BRIEF DESCRIPTION OF THE DRAWING

The advantages and features provided by one or more embodiments of the invention will become more fully understood from the detailed description given hereinbelow and the appended drawings which are given by way of illustration only, and thus are not intended as a definition of the limits of the present invention:

FIG. 1 is a conceptual diagram of a configuration of a workflow management system according to a first embodiment of the present invention;

FIG. 2 is a block diagram of a hardware configuration of an MFP according to the first embodiment of the present invention;

FIG. 3 is a block diagram of a hardware configuration of a biological information terminal according to the first embodiment of the present invention;

FIG. 4 is a block diagram of a hardware configuration of a biological information server according to the first embodiment of the present invention;

FIG. 5 is a diagram of an outline of an operation of the workflow management system according to the first embodiment of the present invention;

FIG. 6 is a schematic diagram of a biological information table according to the first embodiment of the present invention;

FIG. 7 is a schematic diagram of the content of a workflow to be registered by a user in the first embodiment of the present invention;

FIG. 8 is a schematic diagram of a workflow management table immediately after the user registers the workflow in the first embodiment of the present invention;

FIG. 9 is a schematic diagram of time variations in systolic blood pressure value of each of the users monitored with MFP in a process according to the first embodiment of the present invention;

FIG. 10 is a schematic diagram of a user information table according to the first embodiment of the present invention;

FIG. 11 is a diagram of an outline of an operation of the workflow management system according to the first embodiment of the present invention after reminding the user to do a procedure;

FIG. 12 is a schematic diagram of the workflow management table according to the first embodiment of the present invention immediately after the user completes the procedure;

FIG. 13 is a schematic diagram of time variations in systolic blood pressure value of the user monitored with MFP in a process according to the first embodiment of the present invention;

FIG. 14 is a schematic diagram of another exemplary time variations in systolic blood pressure value of the user monitored with MFP in a process according to the first embodiment of the present invention;

FIG. 15 is a diagram of an outline of an operation of the workflow management system according to a second embodiment of the present invention;

FIG. 16 is a schematic diagram of the content of a workflow to be registered by a user according to the second embodiment of the present invention;

FIG. 17 is a schematic diagram of a workflow management table immediately after the user registers the workflow in the second embodiment of the present invention;

FIG. 18 is a schematic diagram of time variations in systolic blood pressure value of each of users monitored with MFP in a process according to the second embodiment of the present invention;

FIG. 19 is a flowchart of an operation of the MFP according to each of the first and second embodiments of the present invention;

FIG. 20 is a diagram of an outline of an operation of a workflow management system according to a modification of the first and second embodiments of the present invention; and

FIG. 21 is a schematic diagram of the content of a workflow to be registered by a user in the modification of the first and second embodiments of the present invention.

DETAILED DESCRIPTION OF EMBODIMENTS

Hereinafter, one or more embodiments of the present invention will be described with reference to the drawings.
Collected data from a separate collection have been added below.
-- ==== Sys2Proof/Proofs/ResetState.lean ====
section
/-! PROOF. A reset whose two words lie in storage: the words that it loads, and the interrupt controller and the priorities that it leaves
(70_reset_and_hazards.md R430, R433; 10_state.md R41, R50, R100). -/

namespace Sys2Proof.Machine

open Sys2Proof.Safety

section
variable {s : State}

/-! ### The words that reset loads -/

theorem State.vectorRead_of_storage {a : Word} (out : OutsidePpb a)
    (storage : s.kindAt true .read .word a = .ram ∨ s.kindAt true .read .word a = .rom) :
    s.vectorRead a = .ok (s.mem.load .word a, s) := by
  have outside : inPpb a = false := (inPpb_eq_false_iff a).mpr out
  have noBusError : s.kindAt true .read .word a ≠ .busError := by rcases storage with h | h <;> rw [h] <;> decide
  have noDevice : s.kindAt true .read .word a ≠ .device := by rcases storage with h | h <;> rw [h] <;> decide
  rw [State.vectorRead, outside, if_neg Bool.false_ne_true, State.checkBus_done noBusError, Acc.bind_ok,
    State.busValue_outside outside noDevice, State.busReadEffect_outside outside noDevice]

theorem State.doReset_of_storage
    (storage : ∀ a : Word, a = 0 ∨ a = 4 → s.kindAt true .read .word a = .ram ∨ s.kindAt true .read .word a = .rom) :
    s.doReset = .next (State.resetFrom (s.mem.load .word 0) (s.mem.load .word 4) s.mem s.devices s.deviceInput s.inputs s.freeCount
      s.cfg) := by
  rw [State.doReset, State.vectorRead_of_storage (by unfold OutsidePpb; decide) (storage 0 (.inl rfl))]
  dsimp only
  rw [State.vectorRead_of_storage (by unfold OutsidePpb; decide) (storage 4 (.inr rfl))]

/-- Reset comes before everything else in a step (60_exceptions.md R425 item 1). -/
theorem step_reset (reset : s.currentInput.reset = true) : step s = s.takeInput.doReset := if_pos reset

/-! ### The interrupt controller, the priorities and the regions after reset -/

theorem State.nothingRaised_of_nvic_reset (nvic : s.nvic = Nvic.reset) (e : Exc) : s.isPending e = false ∧ s.isActive e = false := by
  rw [State.isPending, State.isActive, nvic]
  exact ⟨BitVec.getLsbD_zero, BitVec.getLsbD_zero⟩

theorem State.irqDisabled_of_nvic_reset (nvic : s.nvic = Nvic.reset) (n : Fin 32) :
    s.isEnabled (.irq n) = false ∧ s.prio (.irq n) = 0 := by
  have word : (Nvic.reset.ipr[n.val / 4]'(by omega)).toNat = 0 := congrArg BitVec.toNat (Vector.getElem_replicate ..)
  have priority : s.irqPriority n = 0 := by simp only [State.irqPriority, nvic, word, Nat.zero_div, Nat.zero_mod]
  rw [State.isEnabled, State.prio, nvic, priority]
  exact ⟨BitVec.getLsbD_zero, rfl⟩

theorem State.prio_of_scb_reset (scb : s.scb = Scb.reset) {e : Exc} (system : e = .svCall ∨ e = .pendSV ∨ e = .sysTick) :
    s.prio e = 0 := by
  rcases system with rfl | rfl | rfl <;> rw [State.prio, scb] <;> rfl

end

theorem Mpu.reset_disabled (r : Fin 8) : Mpu.reset.regions[r].attr.getLsbD 0 = false := by
  revert r
  decide

/-- Settles O56: the two words as numbers, the interrupt controller and the regions; the rest is what `State.resetFrom` writes. -/
theorem resetState : Obligations.ResetState := by
  intro s reset storage
  obtain ⟨pc, thumb⟩ := s.jumpVector_load 4
  have msp : (s.mem.load .word 0 &&& 0xFFFFFFFC#32).toNat = bytesValue s 0 4 / 4 * 4 := by
    rw [toNat_and_highMask 2 (by decide), toNat_load_word]
    rfl
  exact ⟨_, (step_reset reset).trans (State.doReset_of_storage storage), msp, pc, thumb, rfl, rfl, rfl, rfl, rfl, rfl, rfl,
    State.nothingRaised_of_nvic_reset rfl, State.irqDisabled_of_nvic_reset rfl, rfl, rfl, State.prio_of_scb_reset rfl (.inl rfl),
    State.prio_of_scb_reset rfl (.inr (.inl rfl)), State.prio_of_scb_reset rfl (.inr (.inr rfl)), rfl, rfl, rfl, Mpu.reset_disabled, rfl⟩

end Sys2Proof.Machine
end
However, the scope of the invention is not limited to the disclosed embodiments.

An MFP will be described as the workflow management apparatus in embodiments to be described below. The workflow management apparatus may be an image forming apparatus that is not an MFP, such as a printer, a copying machine, or a facsimile. Alternatively, the workflow management apparatus may be, for example, a PC, a mobile phone, or a smartphone.

First Embodiment

First, a configuration of a workflow management system according to the present embodiment will be described.

FIG. 1 is a conceptual diagram of a configuration of a workflow management system according to the first embodiment of the present invention.
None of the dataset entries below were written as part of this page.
/-- A stream identifier's record (06 R193 to R224). -/
structure Stream where
  state : StState
  cause : Nat
  cls : Cls
  record : Bool
  pos : List Word
  variant : Nat
  cost : Cost
  maxRate : Nat
  reserve : Nat
  order : Nat
  camMask : Nat
  /-- first line of band 0 of each port: (port, sequence number) (06 R194) -/
  camBase : List (Nat × Nat)
  rsmpMask : Nat
  dispMask : Nat
  home : Nat
  ring : Option ResRing
  sched : Option Sched
  /-- in bypass under 02 R47, so that it takes no Return -/
  bypass47 : Bool
  /-- the stream was in BYPASS when it halted (06 R211) -/
  wasBypass : Bool
  /-- next band of the schedule to issue, and the first band not kept -/
  band : Nat
  kept : Nat
  /-- bands produced in bypass, and bands of which some output line was (06 R214) -/
  bypassed : List Nat
  bypassOut : List Nat
  /-- bands not kept in which an operation was empty, once for each (04 R142) -/
  empties : List Nat
  /-- lines produced in bypass in bands that are not, as (band, line of the band) (05 R159) -/
  bypassLines : List (Nat × Nat)
  /-- critical heads of the oldest band not kept whose runs have been compared (08 R277) -/
  critDone : List CritDone
  /-- critical heads and bands, and the run whose result was released, none where no output of the head for the band ever is
  (08 R278) -/
  critRuns : List (Nat × Nat × Option Nat)
  /-- detections in the stream's ring that have not gone to their homes, oldest first, each with the time of the first line of its
  band (07 R253, R254, 08 R277) -/
  dets : List (DetIn × Nat)
  /-- number of the first band whose input has not come (06 R212, R219) -/
  front : Nat
  /-- no further band is spooled (06 R219) -/
  spoolStop : Bool
  /-- fault detected, with its time, and the position record still to be written (06 R213 step 1) -/
  faulting : Option (FaultInfo × Nat)
  /-- step of 02 R24 taken, and the holds of steps 2 to 4 (06 R221 to R223) -/
  step : Nat
  hold2 : Hold
  hold4 : Hold
  /-- since when the margin has been at least 90 % of the reserve (06 R223) -/
  highSince : Option Nat
  /-- when a step was last undone, and the margin when a stream was last shed for it (06 R221, R223) -/
  lastUndo : Option Nat
  shedMargin : Nat
  /-- bands spooled while shed, oldest first (06 R219, 10 R337) -/
  spooled : List Spooled
  /-- pool buffers asked for and the time of asking (06 R217) -/
  wants : Option (Nat × Nat)
  /-- pool buffers spilled to the overflow window: the buffer and its place there (06 R218) -/
  spilled : List (Nat × Nat)
  /-- a buffer that lies in the reserve window: its base, length and new base (10 R340) -/
  moved : Option (Nat × Nat × Nat)
  /-- prefetch stopped at a block (10 R327) -/
  prefStop : Bool
  /-- bands wait for room in the result staging before they are kept (09 R301) -/
  stalled : Bool
deriving DecidableEq, Repr

/-- A completion or event waiting for its slot (09 R295). -/
structure Compl where
  /-- the work that ends with it, none for an event -/
  wid : Option Nat
  tag : Nat
  status : Nat
  opcode : Nat
  stream : Nat
  event : Bool
  slot : Option Nat
  detail : Nat
  notify : Bool
deriving DecidableEq, Repr

/-- A ring pair (09 R282 to R288, R299, R308). -/
structure Pair where
  fetch : Nat
  sqDb : Nat
  cqTail : Nat
  cqCons : Nat
  wait : List Compl
  events : List Compl
  stopped : Bool
  /-- a notification is due at this time (09 R308) -/
  timer : Option Nat
  /-- descriptors of a remote pair that READ_RESP brought (09 R312) -/
  fetched : Tab (List Byte)
  /-- fetches by other pairs since this pair became ready (09 R287) -/
  passed : Nat
  /-- ring indices not yet fetched that a CANCEL struck (09 R306) -/
  cancels : List Nat
deriving DecidableEq, Repr

/-- What the fetch engine has fetched ahead for an operation (05 R152, 06 R203): the tile step and the unit (a block of 4 KiB,
or the slot of a zero-run segment of `seg` source bytes), the logical indices it is for, and the bytes, by address. -/
structure Fetch where
  step : Nat
  unit : Nat
  seg : Option Nat
  members : List Nat
  pieces : List (Nat × List Byte)
deriving DecidableEq, Repr
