-- ==== Sys2Proof/Config.lean ====
section
/-! DEFINITION. What the manual leaves open: free values, with no body, so that no proof can see what they are. -/
namespace Sys2Proof

/-- Byte `i` of the free value number `n`: random bytes, signatures made with fresh randomness, ciphertext of a
standard the manual does not restate (15 R472, R485, R488, R492). The number is the state's own counter. -/
opaque Config.freeByte : Nat → Nat → Byte

/-- The standing scale entry of an output channel of 4,096 or above, for which the array has none (03 R86, 04 R132). -/
opaque Config.freeScale : Nat → Word

/-- Parity bytes of a codeword of RS(136,132): the manual gives no polynomials of the code (12 R379). -/
opaque Config.parity : List Byte → Word

/-- Cells of each virtual channel that the device's receivers have, as IDENT advertises them (12 R385, R393). -/
opaque Config.cells : Nat → BitVec 16

end Sys2Proof
end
With reference to FIG. 1, the workflow management system according to the present embodiment includes an MFP 100 (an example of the workflow management apparatus), biological information terminals 200a, 200b, and 200c (examples of a biological information reading device) (hereinafter, the terminals will sometimes be represented as a biological information terminal 200), a biological information server 300, and a plurality of terminals 400. The MFP 100, each of the biological information terminals 200, and each of the terminals 400 are connected to each other via an intranet 501, and communicate with each other. At the same time, these devices on the intranet 501 and the biological information server 300 are connected via the Internet 502, and communicate with each other. In particular, each of the biological information terminals 200 communicates with the other devices via wireless communications with an access point 503 connected to the intranet 501.

Users U1, U2, and U3 wear the biological information terminals 200a, 200b, and 200c, respectively. The biological information terminal 200 measures (reads) a systolic blood pressure value that is the biological information about the wearer.
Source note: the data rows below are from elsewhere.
/-- 04 R107, R130: D's range against every input's. -/
def overlapBad (o : OpBlk) (a d : Tensor) : Bool :=
  if o.opcode = 0x0C then meet d.exp ((if d.ring = 0 then d.h else d.ring) * d.nb * 64) a.base a.span else
  let bad := fun (t : Option Tensor) (may : Bool) => match t with
    | some t => meet d.base d.span t.base t.span && !(may && aliases d t)
    | none => false
  bad (some a) (o.opcode == 9 || o.opcode == 0x0A) || bad o.b false || bad o.x true

/-- Byte ranges a record names: code data, exponents, side lists, sums. -/
def Tensor.ranges (t : Tensor) (noCode : Bool) : List (Nat × Nat) :=
  (if noCode then [] else [(t.base, t.span)]) ++
    (if t.fmt.wide then [] else [(t.exp, t.rows * t.nb * 64)] ++
      (if t.fmt.side then [(t.side, t.groups * t.sideSize)] else []) ++
      (if t.fmt.sums then [(t.sums, t.groups * 4)] else []))

/-- Every range of the operation's data (02 R33, 10 R334). -/
def OpBlk.ranges (o : OpBlk) : List (Nat × Nat) :=
  let r := fun (t : Option Tensor) (n : Bool) => match t with | some t => t.ranges n | none => []
  r o.a false ++ r o.b false ++ r o.d (o.opcode == 0x0C) ++ r o.x false

/-- The checks of the operation block that need nothing else (04 R99 to R135). R18 and R297 give no precedence among the
subcodes: the model reports the first of the header, the records present, the records A, B, D and X in turn, the chain, and
what the records say of one another (DESIGN CHOICE, log entry 98). -/
def opErr (b : List Byte) : Option Nat :=
  let o := decOp b
  match headerErr b o with
  | some c => some c
  | none =>
    if !recordsOk o then some 0x01 else
    let recErr := fun (place : Nat) (t : Option Tensor) (n : Bool) => match t with
      | some t => tensorErr b place t n
      | none => none
    match (recErr 64 o.a false).or ((recErr 112 o.b false).or
        ((recErr 160 o.d (o.opcode == 0x0C)).or (recErr 208 o.x false))) with
    | some c => some c
    | none =>
      match o.a, o.d with
      | some a, some d => (chainErr o d).or ((shapeErr o a d).or (if !o.ptr && zrcBad o then some 0x01 else none))
      | _, _ => some 0x01

/-- Extents against one another when they are as recorded: some subcode, or whether the extent is empty
(04 R110, R111). -/
def extentErr (o : OpBlk) (a d : Tensor) : Option Nat × Bool :=
  let w := wantExtents o a.h a.w
  if w.1 < 1 ∨ w.2 < 1 then (none, true)
  else if (d.h : Int) ≠ w.1 ∨ (d.w : Int) ≠ w.2 then (some 0x01, false)
  else (none, false)

/-! ### Run-time extents (05 R157, R517) -/

/-- The operation with A's run-time extents h and w, and n positions of B (0 for all); every record keeps its recorded
layout. -/
def OpBlk.atRun (o : OpBlk) (h w n : Nat) : OpBlk :=
  match o.a, o.d with
  | some a, some d =>
    let e := wantExtents o h w
    let mm1 := o.opcode == 3 && o.mode == 1
    let dc := if mm1 then (if n = 0 then (match o.b with | some b => b.h * b.w | none => d.c) else n) else d.c
    let b := match o.b with
      | some b => if o.opcode = 9 ∧ b.h = a.h ∧ b.w = a.w then some { b with h := h, w := w } else some b
      | none => none
    let x := match o.x with
      | some x => some { x with h := e.1.toNat, w := e.2.toNat, c := dc }
      | none => none
    { o with a := some { a with h := h, w := w }, b := b,
             d := some { d with h := e.1.toNat, w := e.2.toNat, c := dc }, x := x }
  | _, _ => o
FIG. 2 is a block diagram of a hardware configuration of the MFP 100 according to the first embodiment of the present invention.

With reference to FIG. 2, the MFP 100 includes, for example, a Central Processing Unit (CPU) 101, a Read Only Memory (ROM) 102, a Random Access Memory (RAM) 103, a storage device 104, a network interface 105, a print processing unit 106, an image processing unit 107, an operation panel 108, a scanner unit 109, a user authentication unit 110, and a short-range wireless communication unit 111. The CPU 101 is connected to the ROM 102, the RAM 103, the storage device 104, the network interface 105, the print processing unit 106, the image processing unit 107, the operation panel 108, the scanner unit 109, the user authentication unit 110, and the short-range wireless communication unit 111 via a bus.

The CPU 101 controls the whole MFP 100 for various jobs such as a scan job, a copy job, a mail delivery job, and a print job. In addition, the CPU 101 executes a control program stored in the ROM 102.

The ROM 102 is, for example, a flash ROM. Various programs to be executed by the CPU 101 and various fixed data are stored on the ROM 102. The ROM 102 may be not rewritable.

The RAM 103 is a main memory of the CPU 101. The RAM 103 is used, for example, to temporarily store the data necessary when the CPU 101 executes each program and image data.

The storage device 104 includes, for example, a Hard Disk Drive (HDD) on which various data such as a workflow management table 121 and a user information table 122 to be described below. In addition, an application program for managing workflows is stored on the storage device 104.

The network interface 105 communicates with the other devices in a communication protocol such as TCP/IP according to the instructions from the CPU 101.

The print processing unit 106 performs a printing process for forming an image, for example, on a sheet according to the image data processed in the image processing unit 107.

The image processing unit 107 performs a Raster Image Processing (RIP) to process the image data, or a conversion process to convert the format of data when the data is transmitted to the outside.

The operation panel 108 includes a display unit including a touch-panel display, and an input unit including a hardware key and a software key displayed on the touch-panel display. The operation panel 108 receives various types of input from the user and displays various setting items, or a message to the user.

The scanner unit 109 reads an image of an original.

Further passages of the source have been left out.